-- ==== Sys2Proof/WellFormed.lean ====
section
/-! DEFINITION. Which instructions are well formed. The one check a field must pass is the length:
LEN is at most DATA_CAP = 4, for every command (30_encoding.md R78, 43_validator.md R122). Every value of
FLAGS, SEQ, ZONE, ADDR and DATA is legal (R77, R79, R125). -/

namespace Sys2Proof

/-- LEN ≤ DATA_CAP as an unsigned 16-bit comparison (R122). -/
def Fields.wf (f : Fields) : Bool := decide (f.len.toNat ≤ Config.dataCap)

/-- The well-formed instructions: those whose frame passes the length check (R78). -/
def Instr.wf (i : Instr) : Bool := i.fields.wf

end Sys2Proof
end

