-- ==== Sys2Proof/Certificates/Slice0/Obligations.lean ====
section
/-! DEFINITION. The statements of this model, from the spec's numbered rules. Each docstring names the rules
it formalises; where a clause rests on a choice of the model, it names the log entry. -/

open Sys2Proof Sys2Proof.Machine

/-! ### Encoding -/

/-- R70, R71, R73, R74: decoding the encoding of a well-formed instruction gives it back, for every legal
choice of the parameters and every value of every field. -/
def Obligations.DecodeOfEncodeIsInstruction : Prop :=
  ∀ (c : Config) (i : Instr), c.Legal → i.wf = true → decode c (encode c i) = .instr i

/-- R70, R71, R82: bytes that decode to an instruction are its encoding, and it is well formed: no byte of a
valid frame is lost. -/
def Obligations.EncodeOfDecodeIsBytes : Prop :=
  ∀ (c : Config) (bytes : List Byte) (i : Instr), decode c bytes = .instr i →
    encode c i = bytes ∧ i.wf = true

/-- R131 to R136, R74: one example frame of the spec for each command decodes to that command with the
fields its bytes spell. -/
def Obligations.DecodeOfSpecFrames : Prop :=
  decode Config.default [0xAA, 0x01, 0, 0, 0, 0, 0, 0, 0, 0, 0, 0, 0, 0, 0, 0x0B, 0xD2, 0x55] =
      .instr (.ping ⟨0, 0, 0, 0, 0, 0, 0, 0, 0⟩) ∧
    decode Config.default
        [0xAA, 0x02, 0, 0, 0, 0, 0, 0, 0x20, 4, 0, 0, 0, 0, 0, 0xFF, 0x37, 0x55] =
      .instr (.readMem ⟨0, 0, 0, 0x20000000, 4, 0, 0, 0, 0⟩) ∧
    decode Config.default
        [0xAA, 0x03, 0, 0, 0, 0, 0, 0, 0x20, 4, 0, 0xDE, 0xAD, 0xBE, 0xEF, 0xC9, 0x88, 0x55] =
      .instr (.writeMem ⟨0, 0, 0, 0x20000000, 4, 0xDE, 0xAD, 0xBE, 0xEF⟩) ∧
    decode Config.default [0xAA, 0x04, 0, 0, 0, 0, 0, 0, 0, 0, 0, 0, 0, 0, 0, 0xCF, 0x54, 0x55] =
      .instr (.readReg ⟨0, 0, 0, 0, 0, 0, 0, 0, 0⟩) ∧
    decode Config.default [0xAA, 0x05, 0, 0, 0, 0, 0, 0, 0, 0, 0, 0, 0, 0, 0, 0xAE, 0x2F, 0x55] =
      .instr (.writeReg ⟨0, 0, 0, 0, 0, 0, 0, 0, 0⟩) ∧
    decode Config.default [0xAA, 0x06, 0, 0, 0, 0, 0, 0, 0, 0, 0, 0, 0, 0, 0, 0x0D, 0xA2, 0x55] =
      .instr (.reset ⟨0, 0, 0, 0, 0, 0, 0, 0, 0⟩)

/-- R74, R80, R125: a frame with good markers, LEN and checksum is valid whatever its command byte and other
fields; a command byte that is none of the six codes decodes as unknown, by name, not as another command. -/
def Obligations.UnknownCommandDecodesByName : Prop :=
  ∀ (c : Config) (cmd : Byte) (f : Fields), f.wf = true → cmd ∉ c.cmdCode.toList →
    decode c (frameOf c cmd f).toList = .rejected (.unknownCommand cmd)

/-- R71: every field is the stated bytes of the frame, the multi-byte ones little-endian and unsigned. -/
def Obligations.FieldsAreLittleEndian : Prop :=
  ∀ f : Frame, regCmd f = f[1] ∧ regFlags f = f[2] ∧ regSeq f = f[3] ∧ regZone f = f[4] ∧
    (regAddr f).toNat = f[5].toNat + 256 * f[6].toNat + 65536 * f[7].toNat + 16777216 * f[8].toNat ∧
    (regLen f).toNat = f[9].toNat + 256 * f[10].toNat ∧
    regData f 0 = f[11] ∧ regData f 1 = f[12] ∧ regData f 2 = f[13] ∧ regData f 3 = f[14] ∧
    (regCsum f).toNat = f[15].toNat + 256 * f[16].toNat ∧
    ∀ c : Half, lo8 c = (writeCsum c f)[15] ∧ hi8 c = (writeCsum c f)[16] ∧ regCsum (writeCsum c f) = c

/-! ### Checksum -/

/-- R100: x never exceeds 8 bits, so the step is the same whether x is held in 8 or in 16 bits. -/
def Obligations.CrcStepSameInEightBits : Prop :=
  ∀ (crc : Half) (b : Byte), (crcFold crc b).toNat ≤ 0xFF ∧
    crc16Step crc b =
      (let x8 : Byte := (crc >>> 8).setWidth 8 ^^^ b
       let x : Half := (x8 ^^^ (x8 >>> 4)).setWidth 16
       (crc <<< 8) ^^^ (x <<< 12) ^^^ (x <<< 5) ^^^ x)

/-- R104: the checksum of R101 is the bitwise CRC with polynomial 0x1021, initial value 0xFFFF, no
reflection and no final XOR. -/
def Obligations.CrcIsBitwisePolynomial : Prop :=
  ∀ bytes : List Byte, crc16 bytes = crcBitwise bytes

/-- R163: every change of one byte of buf[1..14] changes the frame checksum, and every change of one byte of
buf[1..16] of a valid frame is caught, as a length error or as an integrity error. -/
def Obligations.SingleByteCorruptionCaught : Prop :=
  (∀ (f : Frame) (i : Fin 18) (b : Byte), 1 ≤ i.val → i.val ≤ 14 → b ≠ f[i] →
      frameCrc (f.set i b) ≠ frameCrc f) ∧
    ∀ (c : Config) (f : Frame) (i : Fin 18) (b : Byte), validate c f = .valid → 1 ≤ i.val →
      i.val ≤ 16 → b ≠ f[i] →
      validate c (f.set i b) = .invalid .integrity ∨
        (validate c (f.set i b) = .invalid .framingLength ∧ (i.val = 9 ∨ i.val = 10))

/-! ### Byte channels -/

/-- R90: Push is Full, with nothing changed, when the next index after head is tail; else it writes slot head
alone and advances head modulo N, and tail stays. -/
def Obligations.PushWritesOneSlotOrIsFull : Prop :=
  ∀ (n : Nat) (ch : Channel) (b : Byte), n ≤ 256 → ch.Wf n →
    ((ch.head.toNat + 1) % n = ch.tail.toNat → ch.push n b = none) ∧
    ((ch.head.toNat + 1) % n ≠ ch.tail.toNat → ∃ ch', ch.push n b = some ch' ∧
      ch'.slots[ch.head.toNat]? = some b ∧ ch'.slots.length = ch.slots.length ∧
      (∀ j : Nat, j ≠ ch.head.toNat → ch'.slots[j]? = ch.slots[j]?) ∧
      ch'.head.toNat = (ch.head.toNat + 1) % n ∧ ch'.tail = ch.tail)

/-- R90, R91, R59: over what a channel of N slots holds, Push and Pop are a first-in first-out queue of at
most N - 1 bytes. -/
def Obligations.ChannelRefinesBoundedQueue : Prop :=
  ∀ (n : Nat) (ch : Channel), 2 ≤ n → n ≤ 256 → ch.Wf n →
    (∀ b : Byte, (ch.contents n).length = n - 1 ∧ ch.push n b = none ∨
      (ch.contents n).length < n - 1 ∧
        ∃ ch', ch.push n b = some ch' ∧ ch'.Wf n ∧ ch'.contents n = ch.contents n ++ [b]) ∧
    (ch.contents n = [] ∧ ch.pop n = none ∨
      ∃ b ch', ch.pop n = some (b, ch') ∧ ch'.Wf n ∧ ch.contents n = b :: ch'.contents n)

/-- R92: occupancy is (head - tail) mod N and ranges over 0..N-1; head = tail means empty, where Pop has no
byte; the index after head being tail means full, where no Push has room, at N - 1 bytes. -/
def Obligations.OccupancyRange : Prop :=
  ∀ (n : Nat) (ch : Channel), 1 ≤ n → n ≤ 256 → ch.Wf n →
    (ch.occupancy n : Int) = ((ch.head.toNat : Int) - (ch.tail.toNat : Int)) % (n : Int) ∧
      ch.occupancy n ≤ n - 1 ∧
      (ch.occupancy n = 0 ↔ ch.head = ch.tail) ∧ (ch.pop n = none ↔ ch.head = ch.tail) ∧
      (ch.occupancy n = n - 1 ↔ (ch.head.toNat + 1) % n = ch.tail.toNat) ∧
      ∀ b : Byte, ch.push n b = none ↔ (ch.head.toNat + 1) % n = ch.tail.toNat

/-- R97, R90: M ≥ N - 1 pushes into an empty RX with no pop between leave occupancy N - 1, holding the first
N - 1 bytes; each of the last M - (N - 1) pushes is Full and is recorded as RxOverflow. The schedule is log
entry 1. -/
def Obligations.BurstFillsRxAndDropsRest : Prop :=
  ∀ (s : State) (bytes : List Byte) (rest : List Turn), s.Inv → s.rx.head = s.rx.tail →
    s.cfg.rxSlots - 1 ≤ bytes.length → s.turns = bytes.map Turn.linkPush ++ rest →
    ∃ t, core.run bytes.length s = .next t ∧ t.rx.occupancy s.cfg.rxSlots = s.cfg.rxSlots - 1 ∧
      t.rx.contents s.cfg.rxSlots = bytes.take (s.cfg.rxSlots - 1) ∧
      t.trace = s.trace ++ (bytes.drop (s.cfg.rxSlots - 1)).map Event.rxOverflow ∧ t.turns = rest

/-- R27, R96: a successful Push makes the level tx_ready 1; the Pop that empties the channel, and no other,
makes it 0; and no step of the engine, the producer, clears it. -/
def Obligations.TxReadyArmsAndDisarms : Prop :=
  (∀ s : State, s.txReady = true ↔ s.tx.head ≠ s.tx.tail) ∧
    (∀ (s : State) (b : Byte) (ch : Channel), s.cfg.Legal → s.tx.Wf s.cfg.txSlots →
      s.tx.push s.cfg.txSlots b = some ch → (s.setTx ch).txReady = true) ∧
    (∀ (s : State) (b : Byte) (ch : Channel), s.cfg.Legal → s.tx.Wf s.cfg.txSlots →
      s.tx.pop s.cfg.txSlots = some (b, ch) →
      ((s.setTx ch).txReady = false ↔ s.tx.occupancy s.cfg.txSlots = 1)) ∧
    ∀ (s u t : State), s.Inv → s.nextTurn = (some .engine, u) → step s = .next t → s.txReady = true →
      t.txReady = true

/-! ### Parser -/

/-- R111, R110: in IDLE the engine's step pops one byte; the start marker is stored at offset 0 and opens a
frame, every other byte is discarded and recorded. -/
def Obligations.IdleByteOpensFrameOrIsDiscarded : Prop :=
  ∀ (s u : State) (b : Byte) (rx : Channel), s.nextTurn = (some .engine, u) → u.phase = .run →
    u.started = false → u.rx.pop u.cfg.rxSlots = some (b, rx) →
    step s = .next
      (if b = u.cfg.startMarker then
        { u with rx := rx, buf := u.buf.set 0 b, started := true, idx := 1#8 }
       else { u with rx := rx, trace := u.trace ++ [.idleDiscard b] })

/-- R112, R115, R116, R117: in COLLECTING, before the 18th byte, every byte is stored at the cursor whatever its
value, the cursor advances, and nothing else happens: a start or end marker is data, and no response is
formed. -/
def Obligations.CollectedByteIsData : Prop :=
  ∀ (s u : State) (b : Byte) (rx : Channel) (i : Fin 17), s.nextTurn = (some .engine, u) →
    u.phase = .run → u.started = true → u.idx.toNat = i.val → 18 ≤ u.cfg.bufSize →
    u.rx.pop u.cfg.rxSlots = some (b, rx) →
    step s = .next
      { u with rx := rx, buf := u.buf.set i.val b, idx := BitVec.ofNat 8 (i.val + 1) }

/-- R110, R117, R173: with RX empty in RUN the engine's turn does nothing: a partial frame waits. That
a scheduled turn is then only used up is the model's choice (log entry 3). -/
def Obligations.EngineWaitsOnEmptyRx : Prop :=
  ∀ (s u : State), s.nextTurn = (some .engine, u) → u.phase = .run → u.rx.head = u.rx.tail →
    step s = .next u

/-- R113: a cursor at or beyond BUF_SIZE abandons the frame, discards the byte and records
FrameDrop(Overflow); and no state of the invariant reaches the guard. That the guard has R113's effect, and no
fault as 93_implementation_defined.md U16 suggests, is the model's choice (log entry 8); that the byte is
discarded is the spec's own choice (D12). -/
def Obligations.OverflowGuardIsDead : Prop :=
  (∀ (s u : State) (b : Byte) (rx : Channel), s.nextTurn = (some .engine, u) → u.phase = .run →
    u.started = true → u.cfg.bufSize ≤ u.idx.toNat → u.rx.pop u.cfg.rxSlots = some (b, rx) →
    step s = .next
      { u with
        rx := rx, started := false, idx := 0#8, trace := u.trace ++ [.frameDrop .overflow] }) ∧
    ∀ s t : State, s.Inv → step s = .next t →
      t.trace.countP Event.isOverflowDrop = s.trace.countP Event.isOverflowDrop

/-- R114, R124: when the 18th byte completes a frame the validator rejects, the step drops it: the event, the
cursor back to IDLE with phase RUN, no response, no read, nothing pushed to TX. -/
def Obligations.InvalidFrameIsDroppedSilently : Prop :=
  ∀ (s u : State) (b : Byte) (rx : Channel) (cls : DropClass), s.Completing u b rx →
    validate u.cfg (u.buf.set 17 b) = .invalid cls →
    step s = .next
      { u.collected b rx with
        started := false, idx := 0#8, trace := u.trace ++ [.frameDrop cls] }

/-- R114, R130: a step runs the decoded instruction. When the bytes collected, the one popped included, decode
to i, the step is exec of i on the state that holds the whole frame, the turn and the byte taken. -/
def Obligations.StepRunsDecodedInstruction : Prop :=
  ∀ (s u : State) (b : Byte) (rx : Channel) (i : Instr), s.Completing u b rx →
    decode u.cfg (u.buf.set 17 b).toList = .instr i → step s = exec i (u.collected b rx)

/-- R137: when they decode as an unknown command, the step answers the frame with a failure and reads
nothing. -/
def Obligations.UnknownCommandIsAnswered : Prop :=
  ∀ (s u : State) (b : Byte) (rx : Channel) (cmd : Byte), s.Completing u b rx → u.cfg.Legal →
    decode u.cfg (u.buf.set 17 b).toList = .rejected (.unknownCommand cmd) →
    ∃ t, step s = .next t ∧
      (u.collected b rx).Answered false (regData (u.collected b rx).buf) [.response cmd false] t ∧
      t.memCalls = u.memCalls ∧ t.draws = u.draws

/-- R117, R114, R142: a response is formed only in the step that completes a frame, and then exactly one. -/
def Obligations.ResponseOnlyWhenFrameCompletes : Prop :=
  ∀ s t : State, step s = .next t →
    ∃ events, t.trace = s.trace ++ events ∧
      (events.countP Event.isResponse = 0 ∨
        events.countP Event.isResponse = 1 ∧ s.phase = .run ∧ s.started = true ∧
          s.idx = 17#8 ∧ t.phase = .emit 0)

/-- R118: from COLLECTING or COMPLETE the cursor returns to IDLE on three paths only: a block reset, the drop
of a complete invalid frame, and the end of a response; in a state of the invariant the overflow guard is no
fourth. -/
def Obligations.CursorReturnsToIdleOnThreePaths : Prop :=
  ∀ (s u t : State) (turn : Turn), s.Inv → s.nextTurn = (some turn, u) → step s = .next t →
    s.started = true → t.started = false →
    t.idx = 0#8 ∧
      (turn = .blockReset ∨
        (∃ b rx cls, s.Completing u b rx ∧ validate u.cfg (u.buf.set 17 b) = .invalid cls) ∨
        (∃ k, turn = .engine ∧ s.phase = .emit k ∧ (k = 17 ∨ s.cfg.txFullPolicy = .abortRest)))

/-! ### Validator -/

/-- R120 to R123, R166: the checks in order, the first failing one naming the class. -/
def Obligations.FirstFailingCheckNamesTheClass : Prop :=
  ∀ (c : Config) (f : Frame),
    (validate c f = .invalid .framingMarker ↔ (f[0] ≠ c.startMarker ∨ f[17] ≠ c.endMarker)) ∧
    (validate c f = .invalid .framingLength ↔
      (f[0] = c.startMarker ∧ f[17] = c.endMarker ∧ 4 < f[9].toNat + 256 * f[10].toNat)) ∧
    (validate c f = .invalid .integrity ↔
      (f[0] = c.startMarker ∧ f[17] = c.endMarker ∧ f[9].toNat + 256 * f[10].toNat ≤ 4 ∧
        frameCrc f ≠ le16 f[15] f[16])) ∧
    (validate c f = .valid ↔
      (f[0] = c.startMarker ∧ f[17] = c.endMarker ∧ f[9].toNat + 256 * f[10].toNat ≤ 4 ∧
        frameCrc f = le16 f[15] f[16]))

/-- R125, R73: with the markers, LEN ≤ 4 and the checksum right, every value of CMD, FLAGS, SEQ, ZONE, ADDR and
DATA passes validation; with LEN > 4 none does. -/
def Obligations.ValidatorIgnoresOtherFields : Prop :=
  ∀ (c : Config) (cmd : Byte) (f : Fields),
    validate c (frameOf c cmd f) =
      if f.len.toNat ≤ 4 then .valid else .invalid .framingLength

/-! ### Commands -/

/-- R131, R138, R139, R143: PING completes in every state: success, no memory access, DATA kept. -/
def Obligations.PingAnswersSuccess : Prop :=
  ∀ (f : Fields) (s : State), s.cfg.Legal →
    ∃ t, exec (.ping f) s = .next t ∧
      s.Answered true (regData s.buf) [.response (regCmd s.buf) true] t ∧
      t.memCalls = s.memCalls ∧ t.draws = s.draws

□ □ □ □

**What to work on**
Take the listing above from its first line through the line containing "command with the", and transcribe that stretch exactly, with no other lines.

**Written response**
-- ==== Sys2Proof/WellFormed.lean ====
section
/-! DEFINITION. Which instructions are well formed. The one check a field must pass is the length:
LEN is at most DATA_CAP = 4, for every command (30_encoding.md R78, 43_validator.md R122). Every value of
FLAGS, SEQ, ZONE, ADDR and DATA is legal (R77, R79, R125). -/

namespace Sys2Proof

/-- LEN ≤ DATA_CAP as an unsigned 16-bit comparison (R122). -/
def Fields.wf (f : Fields) : Bool := decide (f.len.toNat ≤ Config.dataCap)

/-- The well-formed instructions: those whose frame passes the length check (R78). -/
def Instr.wf (i : Instr) : Bool := i.fields.wf

end Sys2Proof
end

-- ==== Sys2Proof/Certificates/Slice0/Obligations.lean ====
section
/-! DEFINITION. The statements of this model, from the spec's numbered rules. Each docstring names the rules
it formalises; where a clause rests on a choice of the model, it names the log entry. -/

open Sys2Proof Sys2Proof.Machine

/-! ### Encoding -/

/-- R70, R71, R73, R74: decoding the encoding of a well-formed instruction gives it back, for every legal
choice of the parameters and every value of every field. -/
def Obligations.DecodeOfEncodeIsInstruction : Prop :=
  ∀ (c : Config) (i : Instr), c.Legal → i.wf = true → decode c (encode c i) = .instr i

/-- R70, R71, R82: bytes that decode to an instruction are its encoding, and it is well formed: no byte of a
valid frame is lost. -/
def Obligations.EncodeOfDecodeIsBytes : Prop :=
  ∀ (c : Config) (bytes : List Byte) (i : Instr), decode c bytes = .instr i →
    encode c i = bytes ∧ i.wf = true

/-- R131 to R136, R74: one example frame of the spec for each command decodes to that command with the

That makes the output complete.